Been to another stag (weekend away camping/pub job) where the wedding was abroad so only best man went. No one minded, we all went to the big party after they got back.

princessdaffodil · 26/06/2018 11:28

Nearlyadad thank you. There does seem to be a different set of rules for the bride and groom in this situation as my partners friends didnt for a second question attending a stag do because they were not invited to the wedding.
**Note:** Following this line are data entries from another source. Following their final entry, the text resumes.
-- ==== Sys2Proof/Machine/Fabric.lean ====
section
/-! DEFINITION. The integrity code of the fabric (03 R61 to R63): the shortened cyclic code that the model takes, its mapping
onto the code field, and what a checker and a sink do with a flit. The spec lets a part use any code with the properties of
R61 (DESIGN CHOICE, log 51). Bits of a flit are numbered 0 to 15 in the code field, 16 to 79 in the header, 80 to 335 in
the data. -/

namespace Sys2Proof.Machine

/-- The generator: x + 1 times a primitive polynomial of degree 15 (R61). -/
def fabricPoly : Nat := 0x1D635

/-- x times a residue modulo the generator. -/
def fabricNext (s : Nat) : Nat := if (2 * s).testBit 16 then (2 * s) ^^^ fabricPoly else 2 * s

/-- The residues of s, s x, s x², …: from 1, the syndromes of an error in bit 0, 1, 2, … -/
def fabricCols : Nat → Nat → List Nat
  | 0, _ => []
  | n + 1, s => s :: fabricCols n (fabricNext s)

/-- The mappings of the 16 check bits onto the code field that a drawn value selects (R63): bit j of the field carries the check
bit that stands at j. With each of them the code keeps the properties of R61. -/
def fabricMaps : List (List Nat) :=
  [[14, 3, 6, 2, 1, 13, 10, 5, 4, 15, 0, 8, 7, 12, 9, 11], [7, 9, 0, 1, 4, 2, 3, 8, 5, 15, 6, 13, 11, 14, 12, 10],
   [10, 15, 12, 14, 4, 13, 8, 11, 5, 6, 7, 2, 9, 0, 1, 3], [6, 7, 15, 14, 12, 13, 4, 8, 2, 3, 1, 0, 9, 5, 10, 11],
   [8, 5, 2, 7, 1, 0, 10, 3, 6, 4, 12, 13, 11, 9, 14, 15], [1, 9, 2, 6, 5, 3, 4, 14, 10, 7, 13, 11, 12, 15, 8, 0],
   [6, 3, 14, 15, 10, 5, 1, 4, 12, 7, 0, 2, 8, 11, 13, 9], [1, 13, 11, 0, 2, 7, 4, 8, 6, 5, 3, 10, 9, 14, 12, 15],
   [1, 2, 4, 14, 11, 3, 13, 5, 10, 6, 8, 12, 7, 15, 9, 0], [14, 6, 11, 15, 10, 8, 2, 4, 13, 5, 9, 3, 1, 7, 0, 12],
   [0, 3, 4, 1, 5, 11, 10, 2, 12, 9, 7, 6, 8, 15, 14, 13], [7, 0, 4, 1, 5, 2, 11, 3, 6, 10, 8, 15, 9, 14, 13, 12],
   [15, 10, 3, 13, 4, 8, 5, 12, 2, 1, 0, 6, 11, 7, 14, 9], [11, 3, 9, 7, 13, 12, 10, 14, 4, 8, 5, 6, 2, 1, 15, 0],
   [6, 7, 14, 3, 2, 1, 5, 9, 13, 10, 4, 0, 8, 11, 12, 15], [0, 1, 7, 2, 6, 3, 4, 8, 10, 5, 14, 9, 11, 15, 13, 12]]

/-- The mapping in force: the identity until the seal, then the one that the value drawn from CD0's mint selects (R63). -/
def fabricMap (v : Option Bytes) : List Nat :=
  match v with
  | none => List.range 16
  | some b => fabricMaps.getD (ofLe b % 16) (List.range 16)

/-- The syndrome of an error in each bit of a flit, by its place (R61, R63). -/
def flitCols (v : Option Bytes) : List Nat :=
  let cols := fabricCols 336 1
  (fabricMap v).map (fun j => cols.getD j 0) ++ cols.drop 16

/-- The bits of a flit as one number. -/
def flitBits (f : Flit) : Nat := f.data.toNat * 2 ^ 80 + f.header.toNat * 2 ^ 16 + f.code.toNat

/-- The flit of such a number. -/
def flitOf (n : Nat) : Flit :=
  { data := BitVec.ofNat 256 (n / 2 ^ 80), header := BitVec.ofNat 64 (n / 2 ^ 16), code := BitVec.ofNat 16 n, poison := false }

/-- The sum of the columns of the bits that are set, from place i on. -/
def sumCols (n : Nat) : Nat → List Nat → Nat
  | _, [] => 0
  | i, c :: l => (if n.testBit i then c else 0) ^^^ sumCols n (i + 1) l

/-- The syndrome of a flit: 0 where the code agrees with data and header. -/
def syndrome (v : Option Bytes) (f : Flit) : Nat := sumCols (flitBits f) 0 (flitCols v)

/-- The code that a source computes (R62): check bit k of the sum over data and header stands where the mapping puts it. -/
def flitCode (v : Option Bytes) (data : BitVec 256) (header : BitVec 64) : BitVec 16 :=
  let s := sumCols (data.toNat * 2 ^ 80 + header.toNat * 2 ^ 16) 0 (flitCols v)
  BitVec.ofNat 16 (forN 16 (fun j a => a + if s.testBit ((fabricMap v).getD j 0) then 2 ^ j else 0) 0)

/-- What a checker finds. -/
inductive FlitCheck where
  | clean | corrected (f : Flit) | uncorrectable | poisoned
  deriving DecidableEq, Repr

/-- A checker: it passes a clean flit, corrects a single-bit error, and neither corrects nor passes anything else (R61, R62). A flit that
carries the poison mark is not checked again (R65). -/
def checkFlit (v : Option Bytes) (f : Flit) : FlitCheck :=
  if f.poison then .poisoned
  else
    let s := syndrome v f
    if s = 0 then .clean
    else match (flitCols v).findIdx? (· == s) with
      | some i => .corrected (flitOf (flitBits f ^^^ 2 ^ i))
      | none => .uncorrectable

/-- What a bridle forwards (R62). -/
def forwarded (v : Option Bytes) (f : Flit) : Flit :=
  match checkFlit v f with
  | .corrected g => g
  | .uncorrectable => { f with poison := true }
  | _ => f

/-- What a sink uses of a flit: nothing of a poisoned one; a poisoned write is dropped, poisoned read data is not handed on (R62). -/
def sinkTakes (v : Option Bytes) (f : Flit) : Option (BitVec 256) :=
  match checkFlit v f with
  | .clean => some f.data
  | .corrected g => some g.data
  | _ => none

end Sys2Proof.Machine
end

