/-- Check 9 of Table 7.4 and the membership rule of R144. -/
def marking (inBundle : Option Nat) (d : Desc) : Marking :=
  match inBundle with
  | some k =>
    let bad := markFirst d || (decide (15 ≤ k) && markMore d)
    { member := true, bad := bad, stays := markMore d && !bad }
  | none =>
    if markFirst d && markMore d then { member := true, bad := false, stays := true }
    else { member := false, bad := markFirst d || markMore d, stays := false }

/-- Put a command into the open bundle, opening one when none is; the bundle's number comes back while it stays open. -/
def joinBundle (openB : Option Nat) (m : Marking) (c : Cmd) (rt : Rt) : Rt × Option Nat :=
  if !m.member then ({ rt with cmds := kset rt.cmds c.id c }, none)
  else
    let r : Nat × Bundle × Rt :=
      match openB.bind fun u => (kget rt.bundles u).map fun x => (u, x) with
      | some (u, x) => (u, x, rt)
      | none =>
        let u := rt.disp.nextBundle
        (u, newBundle u c.booth false, { rt with disp := { rt.disp with nextBundle := u + 1 } })
    let x := { r.2.1 with members := r.2.1.members ++ [c.id], closed := !m.stays }
    let c := { c with bundle := some r.1, grouped := true, member := r.2.1.members.length }
    ({ r.2.2 with cmds := kset r.2.2.cmds c.id c, bundles := kset r.2.2.bundles r.1 x }, if m.stays then some r.1 else none)

/-- How many members the open bundle has. -/
def openCount (rt : Rt) (u : Option Nat) : Option Nat := u.bind fun v => (kget rt.bundles v).map fun x => x.members.length

/-- A bundle that has just been closed and holds a failed member settles (R145, R148). -/
def settleOf (c : CmdId) (rt : Rt) : Rt :=
  match (kget rt.cmds c).bind Cmd.bundle with
  | some u => settleBundle u rt
  | none => rt

/-- Take one descriptor into the module: the checks of stage 2, the marking, and stage 3; a failing command ends at once. In
tamper halt every descriptor meets TAMPER_HALT whatever the checks of stage 2 find (R16, R418). The open bundle after it
comes back. -/
def takeDesc (progs : List ProgEntry) (ctx : DescCtx) (openB : Option Nat) (c : Cmd) (rt : Rt) : Rt × Option Nat :=
  let m := marking (openCount rt openB) c.desc
  let r := joinBundle openB m c rt
  let fail := fun st res (rt : Rt) => settleOf c.id (failCmd c.id st res rt)
  if inTamperHalt rt then (fail stTamperHalt (zeros 16) r.1, r.2)
  else match checkDesc progs ctx m.member c.desc with
  | some st => (fail st (zeros 16) r.1, r.2)
  | none =>
    if m.bad then (fail stMalformed (zeros 16) r.1, r.2)
    else
      match cmdRefusal rt c.desc.opcode.toNat with
      | some (st, res) => (fail st res r.1, r.2)
      | none => (settleOf c.id r.1, r.2)

/-! ## Fetch (R129, R145, R357) -/

/-- Fetched ring commands of a booth without a posted completion, and written entries not released (R129). -/
def cqClaimed (rt : Rt) (b : Nat) (x : Booth) : Nat :=
  (rt.cmds.filter fun kv => kv.2.booth = b && kv.2.session.isNone).length + x.cqUnread

/-- PT may fetch for a booth: its ring is live, not stopped, and no OPEN is outstanding (R125, R134, R357). -/
def ptFetches (rt : Rt) (x : Booth) : Bool :=
  doorbellLive rt x && !rt.link.lost && !x.fetchStopped && x.heldOpen.isNone

/-- Entries waiting in the submission ring (R126). -/
def sqWaiting (x : Booth) : Nat := (x.sqTail + 2 ^ x.cfg.sqLog2 - x.fetchHead) % 2 ^ x.cfg.sqLog2

/-- What the checks need to know of a booth. -/
def boothCtx (rt : Rt) (x : Booth) : DescCtx :=
  { fmt := x.cfg.fmt, version := x.version, house := x.cfg.house, streaming := x.cfg.streaming,
    tallies := x.cfg.ringTally, preset := presetOf rt x.cfg.preset, epoch := rt.epoch, body := none }

/-- Take one submission entry at the fetch head. -/
def takeEntry (progs : List ProgEntry) (b : Nat) (e : Bytes) (rt : Rt) : Rt :=
  match boothOf rt b with
  | none => rt
  | some x =>
    if x.heldOpen.isSome then rt
    else
      let d := descOf x.cfg.fmt e
      let id := rt.disp.nextCmd
      let c := newCmd id b none x.fetchHead d rt.epoch x.cfg.preset
      let rt := { rt with disp := { rt.disp with nextCmd := id + 1 } }
      let r := takeDesc progs (boothCtx rt x) x.openBundle c rt
      let isOpen := d.opcode == 1 && d.fmt.toNat == x.cfg.fmt
      modBooth b (fun x => { x with fetchHead := (x.fetchHead + 1) % 2 ^ x.cfg.sqLog2, openBundle := r.2,
                                    heldOpen := if isOpen then some id else x.heldOpen }) r.1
My partner has been to a number of stag dos where he was not invited to the wedding, most abroad aswell. Probably an excuse for a holiday!

OP posts:
Nearlyadad · 26/06/2018 13:27

I don’t remember what the bride did in the second example (it was a while ago) I think she had a hen do, I’m pretty sure I’d have remembered if there was some double standard nonsense about not inviting people to wedding so no hen do.

specialsubject · 26/06/2018 13:51

I did just this and everyone seemed quite happy - am still friends with some decades later.

wasnt the modern shrieky three day swill , though - we went for a meal. there were even blokes there because I dont choose my friends by gender.

modern drama queenery probably means you are out of luck. just call it a meal out.

mindutopia · 26/06/2018 13:54

I would be quite happy to do this for a friend if it was just a girly night out that was local to you. I wouldn’t be offended or think it was rude because you’re having a small wedding and it would be understandable I wasn’t invited. What do think is rude is massive expensive hen and stag weekends abroad followed by massive expensive 3 day long weddings abroad. I’d be quite happy to do something small and see the photos at your party after (and be grateful it was one less wedding to attend!).

I had a wedding in the UK but I didn’t grow up in the UK and all my long term friends and family are in my home country. Though they were invited, none of my friends from home could attend our wedding so I had a party at my parents house before. It was sort of like a bridal shower (more than a hen do) but in the evening with lots of drinking. It’s different obviously because they all were invited technically but it was really nice to celebrate with people I knew I wouldn’t be able to celebrate with otherwise.